Причины здесь следующие:
1) Автор не вытряхнулся из беллетристического сарафана, и у него очень часты рецидивы банальщины вроде следующей (речь идет о красноармейце-интеллигенте): «Высокий, сутулый, необычайной ширины в плечах, весь какой-то кряжистый, — был он по образованию агроном. У этого человека было какое-то необыкновенное упорство» — где «кряжистый» и все эти «какие-то» превращают когда-то живого человека в необыкновенный леденец.
2) У автора — большая потягота на жанровую картинку, т. е. на ту же беллетристику.
3) Все герои книги, несмотря на расслоение, произведенное автором, говорят одним и тем же языком: языком А. Исбаха.
4) Автор просто мало видел, и наблюдения его изрядно дефективны.
И все же книга заслуживает внимания некоторыми из своих кусков, которые — пригодятся.
В кинематографии это называется «снимать на фильмотеку». Из книги хотя и недостаточно, хотя и не во весь рост, но встает новая казарма и новый красноармеец, при одном упоминании о котором за границей (книга А. Исбаха уже переведена) раскрыли рот от изумления.
Привожу отдельные «кадры».
1. «Открыли ротную передвижку. В первый же день разобрали все книги. Ротбибом назначили Бачилова. И его столик напоминал осажденную крепость».
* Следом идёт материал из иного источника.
-- ==== Sys2Proof/Laws/State.lean ====
section
/-! SUPPORT. What each update of the state leaves alone: one lemma per update and field. -/
namespace Sys2Proof.Machine

set_option Elab.async false

variable (s : State)

section
variable (w : Work)
@[simp] theorem post_build : (post s w).build = s.build := rfl
@[simp] theorem post_pending : (post s w).pending = s.pending := rfl
@[simp] theorem post_tiles : (post s w).tiles = s.tiles := rfl
@[simp] theorem post_time : (post s w).time = s.time := rfl
@[simp] theorem post_mode : (post s w).mode = s.mode := rfl
@[simp] theorem post_fault : (post s w).fault = s.fault := rfl
@[simp] theorem post_ladder : (post s w).ladder = s.ladder := rfl
@[simp] theorem post_search : (post s w).search = s.search := rfl
@[simp] theorem post_hangReg : (post s w).hangReg = s.hangReg := rfl
@[simp] theorem post_stop : (post s w).stop = s.stop := rfl
@[simp] theorem post_stopReg : (post s w).stopReg = s.stopReg := rfl
@[simp] theorem post_rcd : (post s w).rcd = s.rcd := rfl
@[simp] theorem post_gran : (post s w).gran = s.gran := rfl
@[simp] theorem post_qrs : (post s w).qrs = s.qrs := rfl
@[simp] theorem post_loader : (post s w).loader = s.loader := rfl
@[simp] theorem post_dma : (post s w).dma = s.dma := rfl
@[simp] theorem post_seq : (post s w).seq = s.seq := rfl
@[simp] theorem post_mail : (post s w).mail = s.mail := rfl
@[simp] theorem post_shell : (post s w).shell = s.shell := rfl
@[simp] theorem post_step : (post s w).step = s.step := rfl
@[simp] theorem post_mirror : (post s w).mirror = s.mirror := rfl
@[simp] theorem post_supply : (post s w).supply = s.supply := rfl
@[simp] theorem post_thermal : (post s w).thermal = s.thermal := rfl
@[simp] theorem post_sec : (post s w).sec = s.sec := rfl
@[simp] theorem post_cas : (post s w).cas = s.cas := rfl
@[simp] theorem post_bring : (post s w).bring = s.bring := rfl
@[simp] theorem post_mem : (post s w).mem = s.mem := rfl
@[simp] theorem post_obs : (post s w).obs = s.obs := rfl
end

section
variable (c : Cap)
@[simp] theorem raise_build : (raise s c).build = s.build := rfl
@[simp] theorem raise_pending : (raise s c).pending = s.pending := rfl
@[simp] theorem raise_tiles : (raise s c).tiles = s.tiles := rfl
@[simp] theorem raise_time : (raise s c).time = s.time := rfl
@[simp] theorem raise_mode : (raise s c).mode = s.mode := rfl
@[simp] theorem raise_fault : (raise s c).fault = s.fault := rfl
@[simp] theorem raise_ladder : (raise s c).ladder = s.ladder := rfl
@[simp] theorem raise_search : (raise s c).search = s.search := rfl
@[simp] theorem raise_hangReg : (raise s c).hangReg = s.hangReg := rfl
@[simp] theorem raise_stop : (raise s c).stop = s.stop := rfl
@[simp] theorem raise_stopReg : (raise s c).stopReg = s.stopReg := rfl
@[simp] theorem raise_rcd : (raise s c).rcd = s.rcd := rfl
@[simp] theorem raise_gran : (raise s c).gran = s.gran := rfl
@[simp] theorem raise_qrs : (raise s c).qrs = s.qrs := rfl
@[simp] theorem raise_loader : (raise s c).loader = s.loader := rfl
@[simp] theorem raise_dma : (raise s c).dma = s.dma := rfl
@[simp] theorem raise_seq : (raise s c).seq = s.seq := rfl
@[simp] theorem raise_mail : (raise s c).mail = s.mail := rfl
@[simp] theorem raise_shell : (raise s c).shell = s.shell := rfl
@[simp] theorem raise_step : (raise s c).step = s.step := rfl
@[simp] theorem raise_mirror : (raise s c).mirror = s.mirror := rfl
@[simp] theorem raise_supply : (raise s c).supply = s.supply := rfl
@[simp] theorem raise_thermal : (raise s c).thermal = s.thermal := rfl
@[simp] theorem raise_sec : (raise s c).sec = s.sec := rfl
@[simp] theorem raise_cas : (raise s c).cas = s.cas := rfl
@[simp] theorem raise_bring : (raise s c).bring = s.bring := rfl
@[simp] theorem raise_mem : (raise s c).mem = s.mem := rfl
@[simp] theorem raise_obs : (raise s c).obs = s.obs := rfl
end

section
variable (code master addr : Nat) (part : Option Nat)
@[simp] theorem raiseI_build : (raiseI s code master addr part).build = s.build := rfl
@[simp] theorem raiseI_pending : (raiseI s code master addr part).pending = s.pending := rfl
@[simp] theorem raiseI_tiles : (raiseI s code master addr part).tiles = s.tiles := rfl
@[simp] theorem raiseI_time : (raiseI s code master addr part).time = s.time := rfl
@[simp] theorem raiseI_mode : (raiseI s code master addr part).mode = s.mode := rfl
@[simp] theorem raiseI_fault : (raiseI s code master addr part).fault = s.fault := rfl
@[simp] theorem raiseI_ladder : (raiseI s code master addr part).ladder = s.ladder := rfl
@[simp] theorem raiseI_search : (raiseI s code master addr part).search = s.search := rfl
@[simp] theorem raiseI_hangReg : (raiseI s code master addr part).hangReg = s.hangReg := rfl
@[simp] theorem raiseI_stop : (raiseI s code master addr part).stop = s.stop := rfl
@[simp] theorem raiseI_stopReg : (raiseI s code master addr part).stopReg = s.stopReg := rfl
@[simp] theorem raiseI_rcd : (raiseI s code master addr part).rcd = s.rcd := rfl
@[simp] theorem raiseI_gran : (raiseI s code master addr part).gran = s.gran := rfl
@[simp] theorem raiseI_qrs : (raiseI s code master addr part).qrs = s.qrs := rfl
@[simp] theorem raiseI_loader : (raiseI s code master addr part).loader = s.loader := rfl
@[simp] theorem raiseI_dma : (raiseI s code master addr part).dma = s.dma := rfl
@[simp] theorem raiseI_seq : (raiseI s code master addr part).seq = s.seq := rfl
@[simp] theorem raiseI_mail : (raiseI s code master addr part).mail = s.mail := rfl
@[simp] theorem raiseI_shell : (raiseI s code master addr part).shell = s.shell := rfl
@[simp] theorem raiseI_step : (raiseI s code master addr part).step = s.step := rfl
@[simp] theorem raiseI_mirror : (raiseI s code master addr part).mirror = s.mirror := rfl
@[simp] theorem raiseI_supply : (raiseI s code master addr part).supply = s.supply := rfl
@[simp] theorem raiseI_thermal : (raiseI s code master addr part).thermal = s.thermal := rfl
@[simp] theorem raiseI_sec : (raiseI s code master addr part).sec = s.sec := rfl
@[simp] theorem raiseI_cas : (raiseI s code master addr part).cas = s.cas := rfl
@[simp] theorem raiseI_bring : (raiseI s code master addr part).bring = s.bring := rfl
@[simp] theorem raiseI_mem : (raiseI s code master addr part).mem = s.mem := rfl
@[simp] theorem raiseI_obs : (raiseI s code master addr part).obs = s.obs := rfl
end

section
variable (code : Nat) (rq : Acc) (off : Nat)
@[simp] theorem raiseK_build : (raiseK s code rq off).build = s.build := rfl
@[simp] theorem raiseK_pending : (raiseK s code rq off).pending = s.pending := rfl
@[simp] theorem raiseK_tiles : (raiseK s code rq off).tiles = s.tiles := rfl
@[simp] theorem raiseK_time : (raiseK s code rq off).time = s.time := rfl
@[simp] theorem raiseK_mode : (raiseK s code rq off).mode = s.mode := rfl
@[simp] theorem raiseK_fault : (raiseK s code rq off).fault = s.fault := rfl
@[simp] theorem raiseK_ladder : (raiseK s code rq off).ladder = s.ladder := rfl
@[simp] theorem raiseK_search : (raiseK s code rq off).search = s.search := rfl
@[simp] theorem raiseK_hangReg : (raiseK s code rq off).hangReg = s.hangReg := rfl
@[simp] theorem raiseK_stop : (raiseK s code rq off).stop = s.stop := rfl
@[simp] theorem raiseK_stopReg : (raiseK s code rq off).stopReg = s.stopReg := rfl
@[simp] theorem raiseK_rcd : (raiseK s code rq off).rcd = s.rcd := rfl
@[simp] theorem raiseK_gran : (raiseK s code rq off).gran = s.gran := rfl
@[simp] theorem raiseK_qrs : (raiseK s code rq off).qrs = s.qrs := rfl
@[simp] theorem raiseK_loader : (raiseK s code rq off).loader = s.loader := rfl
@[simp] theorem raiseK_dma : (raiseK s code rq off).dma = s.dma := rfl
@[simp] theorem raiseK_seq : (raiseK s code rq off).seq = s.seq := rfl
@[simp] theorem raiseK_mail : (raiseK s code rq off).mail = s.mail := rfl
@[simp] theorem raiseK_shell : (raiseK s code rq off).shell = s.shell := rfl
@[simp] theorem raiseK_step : (raiseK s code rq off).step = s.step := rfl
@[simp] theorem raiseK_mirror : (raiseK s code rq off).mirror = s.mirror := rfl
@[simp] theorem raiseK_supply : (raiseK s code rq off).supply = s.supply := rfl
@[simp] theorem raiseK_thermal : (raiseK s code rq off).thermal = s.thermal := rfl
@[simp] theorem raiseK_sec : (raiseK s code rq off).sec = s.sec := rfl
@[simp] theorem raiseK_cas : (raiseK s code rq off).cas = s.cas := rfl
@[simp] theorem raiseK_bring : (raiseK s code rq off).bring = s.bring := rfl
@[simp] theorem raiseK_mem : (raiseK s code rq off).mem = s.mem := rfl
@[simp] theorem raiseK_obs : (raiseK s code rq off).obs = s.obs := rfl
end

section
variable (code group sub payload : Nat) (part : Option Nat)
@[simp] theorem raisePort_build : (raisePort s code group sub payload part).build = s.build := rfl
@[simp] theorem raisePort_pending : (raisePort s code group sub payload part).pending = s.pending := rfl
@[simp] theorem raisePort_tiles : (raisePort s code group sub payload part).tiles = s.tiles := rfl
@[simp] theorem raisePort_time : (raisePort s code group sub payload part).time = s.time := rfl
@[simp] theorem raisePort_mode : (raisePort s code group sub payload part).mode = s.mode := rfl
@[simp] theorem raisePort_fault : (raisePort s code group sub payload part).fault = s.fault := rfl
@[simp] theorem raisePort_ladder : (raisePort s code group sub payload part).ladder = s.ladder := rfl
@[simp] theorem raisePort_search : (raisePort s code group sub payload part).search = s.search := rfl
@[simp] theorem raisePort_hangReg : (raisePort s code group sub payload part).hangReg = s.hangReg := rfl
@[simp] theorem raisePort_stop : (raisePort s code group sub payload part).stop = s.stop := rfl
@[simp] theorem raisePort_stopReg : (raisePort s code group sub payload part).stopReg = s.stopReg := rfl
@[simp] theorem raisePort_rcd : (raisePort s code group sub payload part).rcd = s.rcd := rfl
@[simp] theorem raisePort_gran : (raisePort s code group sub payload part).gran = s.gran := rfl
@[simp] theorem raisePort_qrs : (raisePort s code group sub payload part).qrs = s.qrs := rfl
@[simp] theorem raisePort_loader : (raisePort s code group sub payload part).loader = s.loader := rfl
@[simp] theorem raisePort_dma : (raisePort s code group sub payload part).dma = s.dma := rfl
@[simp] theorem raisePort_seq : (raisePort s code group sub payload part).seq = s.seq := rfl
@[simp] theorem raisePort_mail : (raisePort s code group sub payload part).mail = s.mail := rfl
@[simp] theorem raisePort_shell : (raisePort s code group sub payload part).shell = s.shell := rfl
@[simp] theorem raisePort_step : (raisePort s code group sub payload part).step = s.step := rfl
@[simp] theorem raisePort_mirror : (raisePort s code group sub payload part).mirror = s.mirror := rfl
@[simp] theorem raisePort_supply : (raisePort s code group sub payload part).supply = s.supply := rfl
@[simp] theorem raisePort_thermal : (raisePort s code group sub payload part).thermal = s.thermal := rfl
@[simp] theorem raisePort_sec : (raisePort s code group sub payload part).sec = s.sec := rfl
@[simp] theorem raisePort_cas : (raisePort s code group sub payload part).cas = s.cas := rfl
@[simp] theorem raisePort_bring : (raisePort s code group sub payload part).bring = s.bring := rfl
@[simp] theorem raisePort_mem : (raisePort s code group sub payload part).mem = s.mem := rfl
@[simp] theorem raisePort_obs : (raisePort s code group sub payload part).obs = s.obs := rfl
end
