-- ==== Sys2Proof/Laws/Post.lean ====
section
/-! SUPPORT. A work item that is raised shows in no register and in no judgement of a unit. -/
namespace Sys2Proof.Machine

set_option Elab.async false

section
variable (s : State)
2. «Долой Дуньку!» — под таким лозунгом объявили мы войну старым песням.
…На площадке на смену марийским заунывным звукам неслось:
С неба полуденногоЖара — не подступи.Конница БуденногоРаскинулась в степи.
(Слова Н. Асеева)3. «Здесь на партийном собрании нет никакого различия в чинах. Мы, простые красноармейцы, сидим в промежутку с командирами с двумя-тремя ромбами».
4. «А не бьют у вас солдат? — спрашивал на ломаном русском языке болгарин. Дружный хохот был ему ответом».
5. «Сегодня вызвал меня комиссар полка и показал целый ворох писем, получаемых из деревень от демобилизованных красноармейцев».
Очень хорошо дан в книге человек, ставший членом верховного правительственного органа страны. В одно из заседаний Всесоюзного съезда Советов: «Среди других фамилий, где-то не очень далеко от Калинина и совсем близко от Чичерина и Цюрупы, была прочитана фамилия: — Цыганков — беспартийный, крестьянин, красноармеец».
Сообщение это станет тем более примечательным, если, по словам А. Исбаха (через страницу): «Так же, как и другие, чистил член ЦИКа винтовку, так же, как и другие, ходил в наряд. Член ЦИКа успешно готовился стать отделенным командиром».
И наконец:
«Опять в приказе по полку промелькнула строка: „Возвратившегося из отпуска… зачислить на довольствие“» (стр. 121).
Вот такого-то рода сообщения и значимы в книге. Правда, они специально подобраны, но подобное «насилие» над ними не страшнее насилия солнца над ростом травы, и, кроме того, это помогает расценивать факты не статически, а в тенденции.
В отличие от «безыскусственного» (по мнению Л. Толстого) Фета, говорившего: «Не знаю, что буду петь, но только песня зреет», — литература факта знает, о чем ей надо рассказывать. Она организованно вырастает из наблюдений над сегодняшними социальными процессами и над заново слагающимися отношениями и, распространяясь на все новые и новые области, становится там твердой ногой.
Короче говоря, в повестке дня — обследовательская литература и физиологические очерки — социально хорошо направленные.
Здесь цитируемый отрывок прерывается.